Unlock the Editor’s Digest for free
Roula Khalaf, Editor of the FT, selects her favourite stories in this weekly newsletter.
A knifeman killed a German tourist and wounded two other people near the Eiffel Tower in Paris on Saturday evening in what French authorities said was being investigated as a terrorist attack.
A 26-year-old French man arrested over the attack told police he could no longer stand seeing Muslims die in Gaza and elsewhere, interior minister Gérald Darmanin said. Witnesses reported hearing the assailant shout “Allahu Akbar” during the assault, Darmanin added.
The man, who was known to have psychiatric problems, had previously been convicted of planning an attack and was released in 2020, Darmanin said.
The attacker first attacked a couple near the Eiffel Tower by the Bir-Hakeim bridge, fatally injuring the man. He then crossed the Seine river into Paris’s 16th arrondissement and assaulted two other people, including with a hammer, before being struck with a Taser stun gun and stopped by police, according to the minister’s account.
“He told police who had just arrested him that he could no longer bear . . . to see Muslims die, in Afghanistan and in Palestine,” Darmanin told reporters.
Anti-terrorism prosecutors have opened an investigation, French president Emmanuel Macron said in a statement.
“I’m addressing all my condolences to the family and loved one of the German national who died . . . in the terror attack in Paris,” Macron said on X. The president was in Qatar on Saturday night, where he is pursuing talks to renew a truce in the Israel-Hamas war and try to pursue a longer-term ceasefire.
France has been on high alert since raising its security threshold in October when a knifeman of Chechen origin killed a teacher in a school in northern France, an attack condemned by Macron at the time as “barbaric Islamist terrorism”.
The government has warned that the war between Israel and Hamas could encourage radicalised individuals in France to carry out attacks.
Hundreds of anti-Semitic incidents have also been registered by police in France since the start of the war. The forces has been on high alert to protect the country’s Jewish community, the largest in Europe. In October the Versailles palace and several airports were evacuated following bomb threats.

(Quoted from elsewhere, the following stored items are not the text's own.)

/-! ### Checksum -/

/-- 42_checksum.md R103. -/
def Obligations.ChecksumComparison : Prop :=
  ∀ (s : State) (b : Byte),
    (ckOk s b = true ↔ s.acc = wordOf (s.buf.read 30) b) ∧
    (ckOk s b = true ↔ s.buf.read 30 = s.acc.extractLsb' 0 8 ∧ b = s.acc.extractLsb' 8 8) ∧
    (s.mode = .collecting → s.index = 31 →
      decodeSel (selOf s (feedInput b)) = if ckOk s b then .collectEmit b else .collectDrop b)

/-- 42_checksum.md R101: the complete list of writes to `acc`, over all states and inputs. The table's row for
COLLECT_STORE has offsets 1..29; that offset 0, which no step boundary has in Collecting, subtracts too is the literal
reading of 92_eei_decisions.md D10, the model's choice (log 6). -/
def Obligations.AccumulatorWritesAreTheTable : Prop :=
  ∀ (s : State) (inp : Input) (rest : List Item), s.pending = .present inp :: rest →
    ∃ t, step s = .next t ∧
      t.acc = match decodeSel (selOf s inp) with
        | .reset            => 0xFFFF#16
        | .seekSync b       => 0xFFFF#16 - b.zeroExtend 16
        | .collectStore i b => if i.val ≤ 29 then s.acc - b.zeroExtend 16 else s.acc
        | .collectEmit _    => 0xFFFF#16
        | .collectDrop _    => 0xFFFF#16
        | .seekSkip _       => s.acc
        | .idle             => s.acc
        | .frame _          => s.acc

/-- 42_checksum.md R102: in the completing step the register is the function over the buffer, so the comparison may
use either. -/
def Obligations.AccumulatorIsTheChecksumFunction : Prop :=
  ∀ s : State, s.Inv → s.mode = .collecting → s.index = 31 →
    s.acc = cksum s.buf.checksummed ∧
    ∀ b, ckOk s b = (cksum s.buf.checksummed == wordOf (s.buf.read 30) b)

/-- 42_checksum.md R104: the running value over up to 30 bytes never wraps; the compared value lies in `0xE2FC`..`0xFFDF`. -/
def Obligations.ChecksumNeverWraps : Prop :=
  (∀ bs : List Byte, bs.length ≤ 30 →
    (cksum bs).toNat + byteSum bs = 0xFFFF ∧ 0xE21D ≤ (cksum bs).toNat) ∧
  (∀ s : State, s.Inv → s.mode = .collecting → s.index = 31 →
    0xE2FC ≤ s.acc.toNat ∧ s.acc.toNat ≤ 0xFFDF ∧ 0xE2 ≤ (hiByte s.acc).toNat)

/-- 42_checksum.md R105: the additive accumulator, complemented before the comparison, gives the same result. -/
def Obligations.AdditiveChecksumIsEquivalent : Prop :=
  ∀ bs : List Byte, bs.length = 30 →
    cksum bs = 0xFFFF#16 - BitVec.ofNat 16 (byteSum bs) ∧
    cksum bs = ~~~ (BitVec.ofNat 16 (byteSum bs)) ∧
    cksum bs = ~~~ (addsum bs) ∧
    ∀ rx : Word, cksum bs = rx ↔ addsum bs + rx = 0xFFFF#16

/-- 42_checksum.md R106: a valid frame with any one bit flipped, in any of its 32 bytes, gives no message. -/
def Obligations.SingleBitErrorsAreDetected : Prop :=
  ∀ (f : Frame) (s : State) (k : Addr) (bit : Fin 8) (rest : List Item), f.Valid → s.mode = .seeking →
    ∃ t, runSteps 32 (s.withPending (feedItems (flipAt k.val (1#8 <<< bit.val) f.bytes) ++ rest)) = .next t ∧
      t.outputs = s.outputs ++ List.replicate 32 none ∧
      (k ≠ 0 → t.mode = .seeking ∧ t.index = 0)

/-- 42_checksum.md R107: the checksum depends on the sum only, and any 32 bytes that start with `0x20` and end with
`0xFFFF` minus the sum of the first 30 are emitted, whoever meant them. -/
def Obligations.OnlyTheSumIsChecked : Prop :=
  (∀ bs cs : List Byte, byteSum bs = byteSum cs → cksum bs = cksum cs) ∧
  (∀ (s : State) (bs : List Byte) (lo hi : Byte) (rest : List Item), s.mode = .seeking → bs.length = 29 →
    wordOf lo hi = 0xFFFF#16 - BitVec.ofNat 16 (byteSum (0x20#8 :: bs)) →
    ∃ t m, runSteps 32 (s.withPending (feedItems (0x20#8 :: bs ++ [lo, hi]) ++ rest)) = .next t ∧
      t.outputs = s.outputs ++ collectionOutputs (some m) ∧
      ∀ (c : Fin 14) (x y : Byte), bs[2 * c.val + 1]? = some x → bs[2 * c.val + 2]? = some y → m.get c = wordOf x y)

/-! ### Extraction and formats -/

/-- 43_extraction.md R110 and R111: lane `c` is bytes `2*(c+1)` and `2*(c+1)+1` and depends on nothing else. -/
def Obligations.ExtractLanes : Prop :=
  ∀ (m : Memory) (c : Fin 14) (lo hi : Addr), lo.val = 2 * (c.val + 1) → hi.val = 2 * (c.val + 1) + 1 →
    ((extract m).get c).toNat = (m.read lo).toNat + 256 * (m.read hi).toNat ∧
    ∀ m' : Memory, m'.read lo = m.read lo → m'.read hi = m.read hi → (extract m').get c = (extract m).get c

The attack on Saturday evening by the banks of the Seine river, in an area often visited by tourists for views of the city at night, comes less than a year before the Olympic Games next summer in Paris, a major security challenge.
“A new terror attack has struck our city,” Paris mayor Anne Hidalgo said on social media, praising emergency services for acting quickly.
By Saturday night the attack had already drawn criticism from opponents to Macron, including from far-right politician Jordan Bardella.
“The French will ask themselves how a man known to police, already sentenced for having planned an attack, who was a clear psychiatric case could in the current context walk around freely and armed on a Saturday night on the streets of Paris,” Bardella said on X.
Darmanin confirmed that the attacker, who was born in the wealthy Parisian suburb of Neuilly-sur-Seine, was on a police watch list as well as having been previously convicted.
The wife of the German victim was in shock but had not been injured, Darmanin said. A second person wounded in the hammer attack was also a tourist in Paris, while the third injured person was a French man, he added.